In a sign of the Kremlin's concern, departing President Dmitry Medvedev, who led the United Russia party, said the results could force the pro-Kremlin bloc into coalition-building with opposition parties to pass legislation. Such a result would mark a reversal for United Russia, which has in recent years been able to pass any legislation the Kremlin wanted without compromising with the sidelined opposition.

Opposition parties, stunted over the years by the dominance of United Russia, were beneficiaries of Sunday's vote.
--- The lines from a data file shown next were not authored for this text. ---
-- ==== Sys2Proof/Machine/Ops.lean ====
section
/-! DEFINITION. The named operations over the state: reading and writing each table, latching, windows, slots, conversion,
failure and the entry into LOCKDOWN. Each says which rule it follows; the meanings of the commands call them. -/
namespace Sys2Proof.Machine

/-! ### Reading and writing the tables -/

/-- The indices 0..63 in order. -/
def indices : List Index := List.finRange 64

def State.entry (s : State) (k : Index) : Entry := s.entries[k]
def State.setEntry (s : State) (k : Index) (e : Entry) : State := { s with entries := s.entries.set k e }
/-- Every entry changed at once, each by its index. -/
def State.mapEntries (s : State) (f : Index → Entry → Entry) : State :=
  { s with entries := Vector.ofFn fun k : Index => f k (s.entry k) }

def State.window (s : State) (k : Index) : Window := s.timer.windows[k]
def State.setWindow (s : State) (k : Index) (w : Window) : State :=
  { s with timer := { s.timer with windows := s.timer.windows.set k w } }
/-- Every window record changed at once, each by its index. -/
def State.mapWindows (s : State) (f : Index → Window → Window) : State :=
  { s with timer := { s.timer with windows := Vector.ofFn fun k : Index => f k (s.window k) } }

def State.latch (s : State) (k : Index) : Latch := s.events.latches[k]
def State.setLatch (s : State) (k : Index) (l : Latch) : State :=
  { s with events := { s.events with latches := s.events.latches.set k l } }
def State.setAttention (s : State) (l : List Index) : State :=
  { s with events := { s.events with attention := l } }
def State.setSlots (s : State) (l : List Slot) : State := { s with transit := { s.transit with slots := l } }
def State.setEscalation (s : State) (x : Escalation) : State := { s with esc := x }
def State.setReply (s : State) (r : Reply) : State := { s with mlc := { s.mlc with reply := r } }
def State.setOffered (s : State) (o : Option Offer) : State := { s with pins := { s.pins with offered := o } }

/-! ### Address lookup (R6) -/

/-- The entry covers the address: it is not EMPTY and the address is one of its covered words (R5, R6). -/
def Entry.covers (e : Entry) (a : Addr) : Bool := e.state != .empty && e.defn.covers a

/-- The Address Match Unit: the index of the non-EMPTY entry that covers the address, if any (R6). R15 keeps the answer
unique; in a state that breaks R15 the lowest index answers. -/
def State.lookup (s : State) (a : Addr) : Option Index := indices.find? fun k => (s.entry k).covers a

/-! ### Output lines (R162, R171) -/

/-- ALERT_N is asserted, driven low (R171). -/
def State.alertAsserted (s : State) : Bool := s.mlc.alertEnable && !s.events.attention.isEmpty
/-- A fail line is asserted, driven low, while its group is TRIPPED or LATCHED (R162). -/
def Group.lineAsserted (g : Group) : Bool := g.state != .clear
/-- FAIL_A_N is asserted (R162). -/
def State.failAAsserted (s : State) : Bool := s.esc.groupA.lineAsserted
/-- FAIL_B_N is asserted (R162). -/
def State.failBAsserted (s : State) : Bool := s.esc.groupB.lineAsserted

/-! ### Event latching (R67, R68, R166 to R168) -/

/-- A latch record after an operation handed it kinds, edges and a capture candidate (R67, R68, R91, R166). -/
def Latch.add (l : Latch) (kinds : BitVec 16) (rise fall : BitVec 32) (capture : Option Capture) : Latch :=
  { latched := l.latched ||| kinds
    capture := l.capture.or capture
    rise := l.rise ||| rise
    fall := l.fall ||| fall }

/-- An entry joins the Attention List: its latched set comes to hold an alert kind and held none before (R168). -/
def joinsAttention (alert before after : BitVec 16) : Bool := (before &&& alert) == 0 && (after &&& alert) != 0

/-- One operation hands the Event Latch block a set of kinds for an entry, with edges and a capture candidate. -/
def latchEvents (k : Index) (kinds : BitVec 16) (rise fall : BitVec 32) (capture : Option Capture) (s : State) : State :=
  let l := s.latch k
  let l' := l.add kinds rise fall capture
  let t := s.setLatch k l'
  if joinsAttention (s.entry k).defn.alertKinds l.latched l'.latched then t.setAttention (s.events.attention ++ [k])
  else t

/-- The latch record of an entry is cleared and the entry leaves the Attention List (R166, R169). -/
def clearLatch (k : Index) (s : State) : State :=
  (s.setLatch k clearedLatch).setAttention (s.events.attention.filter (· != k))

/-! ### Windows (R122, R123, R125) -/

/-- The record of an entry's arming window at its start: the device setting as it stands when the entry is TIMED and
has a period, else STOPPED (R123). -/
def armingWindowFor (d : Definition) (setting : ArmingWindow) : Window :=
  if d.arming == .timed && d.hasPeriod then ⟨.arming, setting.ms⟩ else stoppedWindow

/-- The record at a cycle restart: CYCLE with a count of P (R125). -/
def cycleWindow (d : Definition) : Window := ⟨.cycle, d.periodMs⟩
/-- The phase at a cycle restart: CLOSED, or OPEN when no closed window runs (R125). -/
def restartPhase (d : Definition) : Phase := if d.closedMs = 0 then .opened else .closed
/-- The record of a stale period at its start (R129). -/
def staleWindow (d : Definition) : Window := ⟨.stalePeriod, d.periodMs⟩

/-! ### Slots and the request stage (R29, R31, R32) -/

/-- Slot `n` is taken. -/
def State.slotTaken (s : State) (n : SlotNo) : Bool := s.transit.slots.any fun x => x.number == n
/-- The free slot with the lowest number (R27); 0 when none is free, where nothing is placed. -/
def State.freeSlot (s : State) : SlotNo := ((List.finRange 8).find? fun n => !s.slotTaken n).getD 0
The Communist Party won a bit more than 19% of early returns, followed by Just Russia, a left-wing party founded with Kremlin help with about 13%. The nationalist Liberal Democratic Party, whose erratic head, Vladimir Zhirinovsky, has historically garnered protest votes, won just under 12%.

Westward-leaning liberals remain locked out of popular politics, and the sole liberal party allowed to run in elections Sunday didn't reach the 7% barrier to enter parliament.
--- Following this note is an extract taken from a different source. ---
-- ==== Sys2Proof/Machine/Core.lean ====
section
/-! DEFINITION. The machine as the host runs it. -/

def Sys2Proof.core : Host.Core := { State := Sys2Proof.Machine.State, Fault := Sys2Proof.Machine.Fault, Refusal := Sys2Proof.Machine.Refusal, step := Sys2Proof.Machine.step, reset := Sys2Proof.Machine.State.reset }
end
But while the Kremlin will have a harder time steering Russia's parliament, vast powers still reside in Russia's presidency, a post Mr. Putin will occupy for another six years if he prevails in March elections.

Although final results appear to give United Russia a majority in parliament, Kremlin leaders appeared to be positioning themselves for a setback.
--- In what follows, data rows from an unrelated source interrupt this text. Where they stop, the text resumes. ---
/-- A suspect write (R64): the value is sent to memory, SUSPECT is latched, the dwell counter rises by one, the fault
counter, the last good value and the state stay, and the cycle restarts in LIVE with phase OPEN alone. -/
def Obligations.SuspectWriteEffects : Prop :=
  ∀ (s : State) (r : WriteRequest) (k : Index) (v : Value), s.inspects r k →
    (inspect (s.entry k) r).classification = .suspect →
    checkedValue (s.entry k) r (pairingStage (s.entry k) r) = some v →
    let e := s.entry k
    let d := e.defn
    let f := findings e (some v)
    let restarts := e.state = .live ∧ e.phase = .opened ∧ d.period ≠ .none
    ∃ t, exec r.command s = .next t ∧ outsideInspection s t ∧ t.esc = s.esc ∧
      t.entries = s.entries.set k { e with
        dwellCounter := e.dwellCounter + 1
        pendingHalf := if d.format = .real64 then none else e.pendingHalf
        warn := f.warn, singleFired := f.fired
        phase := if restarts then (if d.closedMs = 0 then .opened else .closed) else e.phase } ∧
      t.timer.windows = (if restarts then s.timer.windows.set k ⟨.cycle, d.periodMs⟩ else s.timer.windows) ∧
      t.transit.slots = s.transit.slots ++ [
        { number := s.freeSlot, initiator := r.initiator, tag := r.tag, kind := .write, addr := r.addr, lanes := r.lanes
          data := match v with
            | .word w => .one w
            | .pair lo hi => .two lo hi
          disposition := match v with
            | .word _ => .forward
            | .pair _ _ => .pairWrite
          entry := some k, progress := .decided, awaited := 0, status := none, answerData := none, discard := false }] ∧
      handed k (f.notices ||| 0x2000#16) f.rise f.fall none s t

/-- A faulted write that does not reach the fail threshold (R62, R63, R67, R68): the counter rises by one, state and last
good value stay, EARLY alone restarts the cycle, and the slot is the one of the violation action. Under HOLD a REAL64
entry's slot takes the low half of the last good pair at its base, the high half at base + 1, and both for a pair judged as
a whole (R35). -/
def Obligations.FaultedWriteEffects : Prop :=
  (∀ (s : State) (r : WriteRequest) (k : Index) (lo hi : Word),
    let e := s.entry k
    let received := wordsReceived r (pairingStage e r)
    e.defn.violation = .hold → e.defn.format = .real64 → e.lastGood = some (.pair lo hi) →
    (faultedSlot s r k).disposition = .substitute ∧ (faultedSlot s r k).progress = .decided ∧
    (∀ w, received = .word w → r.addr = e.defn.base → (faultedSlot s r k).data = .one lo) ∧
    (∀ w, received = .word w → r.addr = e.defn.base + 1 → (faultedSlot s r k).data = .one hi) ∧
    (∀ a b, received = .pair a b → (faultedSlot s r k).data = .two lo hi)) ∧
  ∀ (s : State) (r : WriteRequest) (k : Index), s.inspects r k →
    (inspect (s.entry k) r).classification = .faulted →
    (s.entry k).faultCounter + 1 ≠ (s.entry k).defn.threshold →
    let e := s.entry k
    let d := e.defn
    let p := pairingStage e r
    let f := findings e (checkedValue e r p)
    let faults := (inspect e r).faults
    let early := e.state = .live ∧ d.period ≠ .none ∧ e.phase = .closed
    ∃ t, exec r.command s = .next t ∧ outsideInspection s t ∧ t.esc = s.esc ∧
      t.entries = s.entries.set k { e with
        faultCounter := e.faultCounter + 1, dwellCounter := f.dwell, warn := f.warn, singleFired := f.fired
        pendingHalf := if p = .notReached then e.pendingHalf else none
        phase := if early then (if d.closedMs = 0 then .opened else .closed) else e.phase } ∧
      t.timer.windows = (if early then s.timer.windows.set k ⟨.cycle, d.periodMs⟩ else s.timer.windows) ∧
      t.transit.slots = s.transit.slots ++ [faultedSlot s r k] ∧
      handed k (faults ||| f.notices) f.rise f.fall (some (candidate e r faults)) s t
Mr. Medvedev, interviewed on Russian state television at United Russia headquarters, called the results "democracy in action," causing smiles in the room. Mr. Medvedev said that with a "more complex configuration" in parliament it may be necessary to resort to "coalition, bloc relations."

Mr. Putin, looking stern, said the results "reflect the real situation in the country. For United Russia, it's the optimal result." But he maintained that United Russia still kept its "leadership position."

State TV, usually carefully scripted in its coverage of politics, offered a surprising diversity of opinions in live reports Sunday night as news of the poor showing rolled in. Some commentators in the studio described the results as "catastrophic" for the ruling party, while others said the unexpectedly strong results for opposition parties were a sign of much-needed diversity in Russian politics.

Opposition parties and independent observers reported widespread voting abuses, though government officials said the election went smoothly. Nearly all the vote-rigging reported Sunday favored the United Russia party. Exit polls indicated that United Russia would get 46% to 48%, but as results trickled in the official tally climbed toward 50%.

The election came after what Kremlin critics called unprecedented pressure on vote monitors who were amassing evidence of voting irregularities. Websites of independent vote monitors and news websites fell under simultaneous hacker attacks before the start of voting, and remained out of commission on Monday.

The websites, belonging to the Ekho Moskvy radio station, online news portal Slon.ru and Novaya Gazeta, had published numerous stories on vote -fraud allegations. The U.S.-financed vote-monitoring group Golos, which fell under hacker attacks before polls opened, had been singled out by state-run media as a tool of foreign governments.

At Golos, email accounts were swamped by thousands of spam messages, and telephones of employees were also rendered useless by a torrent of automatic calls. Phone calls to the monitoring group were also somehow diverted to an unknown number, where an operator told callers to phone elsewhere, said Golos director Liliya Shibanova.

The spam attack disabled a Golos project that has drawn special Kremlin ire in the past week—an interactive map displaying reported campaign violations across the country ahead of the vote. The map allowed voters to click on the map to learn about and report violations in their own regions. As of Saturday the map had contained more than 5,500 complaints.

Other Kremlin critics simply boycotted the election, or encouraged voters to deface their ballots because restrictions on opposition parties made any real choice impossible.